**Exercise requirements:**
Go over each line of the entries below, count those with "repairEvent", and give only the count.

**Records to process:**
/-- The comparison is of the pair that R337 makes in the window: free core f_j shadows logical core (RP + j) mod 64. -/
def State.shadows (s : State) (w : AuditWin) (a : AuditCmp) : Bool :=
  let at' : State := { s with repair := { s.repair with suspects := w.suspects } }
  match (at'.rotation a.die a.row a.col).idxOf? (a.shadowCol, a.shadow) with
  | some j => (s.liveCols a.die).contains a.col && decide (a.row < 64) && decide (((aget (clusterKey a.die a.row a.col) w.rp).getD 0 + j) % 64 = a.logical)
  | none => false

/-- One mismatch of an ordinary shadow: physical core p is suspect, and the deal misdeals unless the core issued no deal code in the window (R343, R347). -/
def State.mismatch (s : State) (w : Nat) (a : AuditCmp) : State :=
  let p := (s.effCluster (clusterKey a.die a.row a.col)).physCore a.logical
  let dealt := s.dealtIn a w
  let x : Suspect := { die := a.die, row := a.row, col := a.col, core := p, shadowCol := a.shadowCol, shadow := a.shadow, logical := a.logical, window := w
                       deal := s.cad.deal, single := false, awaitBist := false, anyWindow := !dealt, fresh := true, result := none }
  let s : State := { s with repair := { s.repair with suspects := s.repair.suspects ++ [x] } }
  if dealt then s.addCause 4 0x34 0xFFF a.die (placeCore a.die a.row a.col p) else s.stopDefect a.die a.row a.col

/-- AUDIT_COMPARE: the CRCs of a window are compared within 64 tricks of its end (R341); the operands list the pairs that took records, and only pairs that exist are compared. -/
def execAuditCompare (window : Nat) (cmps : List AuditCmp) (s : State) : Out :=
  .next <|
    let stop := s.windowEnd window
    match s.repair.windows.find? (fun w => w.deal = s.cad.deal && w.index = window) with
    | none => s
    | some w =>
      if !s.dealing || s.cad.trick < stop || stop + 64 < s.cad.trick then s else
      let double := cmps.filter (s.ofDouble window)
      let own := cmps.filter (fun a => !s.ofDouble window a && s.shadows w a)
      let wrong := own.filter (fun a => a.crcCore ≠ a.crcShadow)
      let bad := ((double.filter (fun a => a.crcCore ≠ a.crcShadow)) ++ wrong).length
      let fresh := wrong.filter (fun a => !s.isSuspect a.die a.row a.col ((s.effCluster (clusterKey a.die a.row a.col)).physCore a.logical))
      let s' : State := { s with repair := { s.repair with
        windows := s.repair.windows.filter (fun w => w.index ≠ window), compared := s.repair.compared + 1, mismatches := s.repair.mismatches + bad } }
      fresh.foldl (fun s a => s.mismatch window a) (s'.doubleAudits window double)

/-! ## Self-test (R356, R357) -/

/-- AUDIT: a run of n audit deals in which BIST runs; SHORT_RUN when they are too short for it, and OD 0x2000.18 says so; one taken during a run lengthens it, and all complete at its end (R357). -/
def execAudit (c : CmdSlot) (s : State) : Out :=
  .next <| s.hostCommand 0x31 c true none fun s t =>
    let n := c.arg0.toNat
    if n < 1 || 64 < n || c.arg1 ≠ 0 || c.arg2 ≠ 0 then s.complete t 0xE0
    else if n * (s.cad.len.getD 0 - 256) * s.cad.period < 1200000 then State.complete { s with repair := { s.repair with bistResult := 4 } } t 0x12
    else { s with dealer := { s.dealer with auditLeft := s.dealer.auditLeft + n, auditTickets := s.dealer.auditTickets ++ [t] } }

/-- A BIST is under way: after four misdeals, in an audit run whose deals have begun, or at start. -/
def State.bistActive (s : State) : Bool :=
  s.dealer.bistRunning || (s.dealer.auditTickets ≠ [] && s.dealer.auditLeft = 0) || (s.start.stage = 1 && !s.start.bist)

/-- A unit's suspicion is settled by the BIST that tested it (R346, R357). -/
def State.bistSuspect (s : State) (failed : List UnitRef) (x : Suspect) : State :=
  let place := placeCore x.die x.row x.col x.core
  if failed.contains (.core x.die x.row x.col x.core) then s else (s.clearSuspect x).repairEvent 3 4 0x34 place 0

/-- Everything a BIST finds: each failed unit is condemned or retired, each suspect of R346 cleared (R357). OD 0x2000.18 reads the worst it brought. -/
def State.bist (s : State) (failed : List UnitRef) : State :=
  let short := s.shortDies
  let lost := s.lostDies
  let s := (s.repair.suspects.filter (·.awaitBist)).foldl (fun s x => s.bistSuspect failed x) s
  let s := failed.foldl (fun s u => s.repairUnit u 3 0x30) s
  let s := s.watch
  { s with repair := { s.repair with bistResult := if s.lostDies ≠ lost then 3 else if s.shortDies ≠ short then 2 else if failed ≠ [] then 1 else 0 } }

/-- BIST_DONE: the self-test completes; what it held back goes on (R356, R357). -/
def execBistDone (failed : List UnitRef) (s : State) : Out :=
  .next <|
    if !s.bistActive then s else
    let audit : Bool := s.dealer.auditTickets ≠ [] && s.dealer.auditLeft = 0
    let s := s.bist failed
    let s : State := if s.start.stage = 1 then { s with start := { s.start with bist := true } } else s
    let s : State := if s.dealer.bistRunning then
        (State.judgeRedeal { s with dealer := { s.dealer with bistRunning := false, bistHold := false } }).repairEvent 5 3 0 0 0
      else s
    if audit then s.dealer.auditTickets.foldl (fun s t => s.complete t 0) { s with dealer := { s.dealer with auditTickets := [] } } else s

end Sys2Proof.Machine
end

**Solved problem:**
2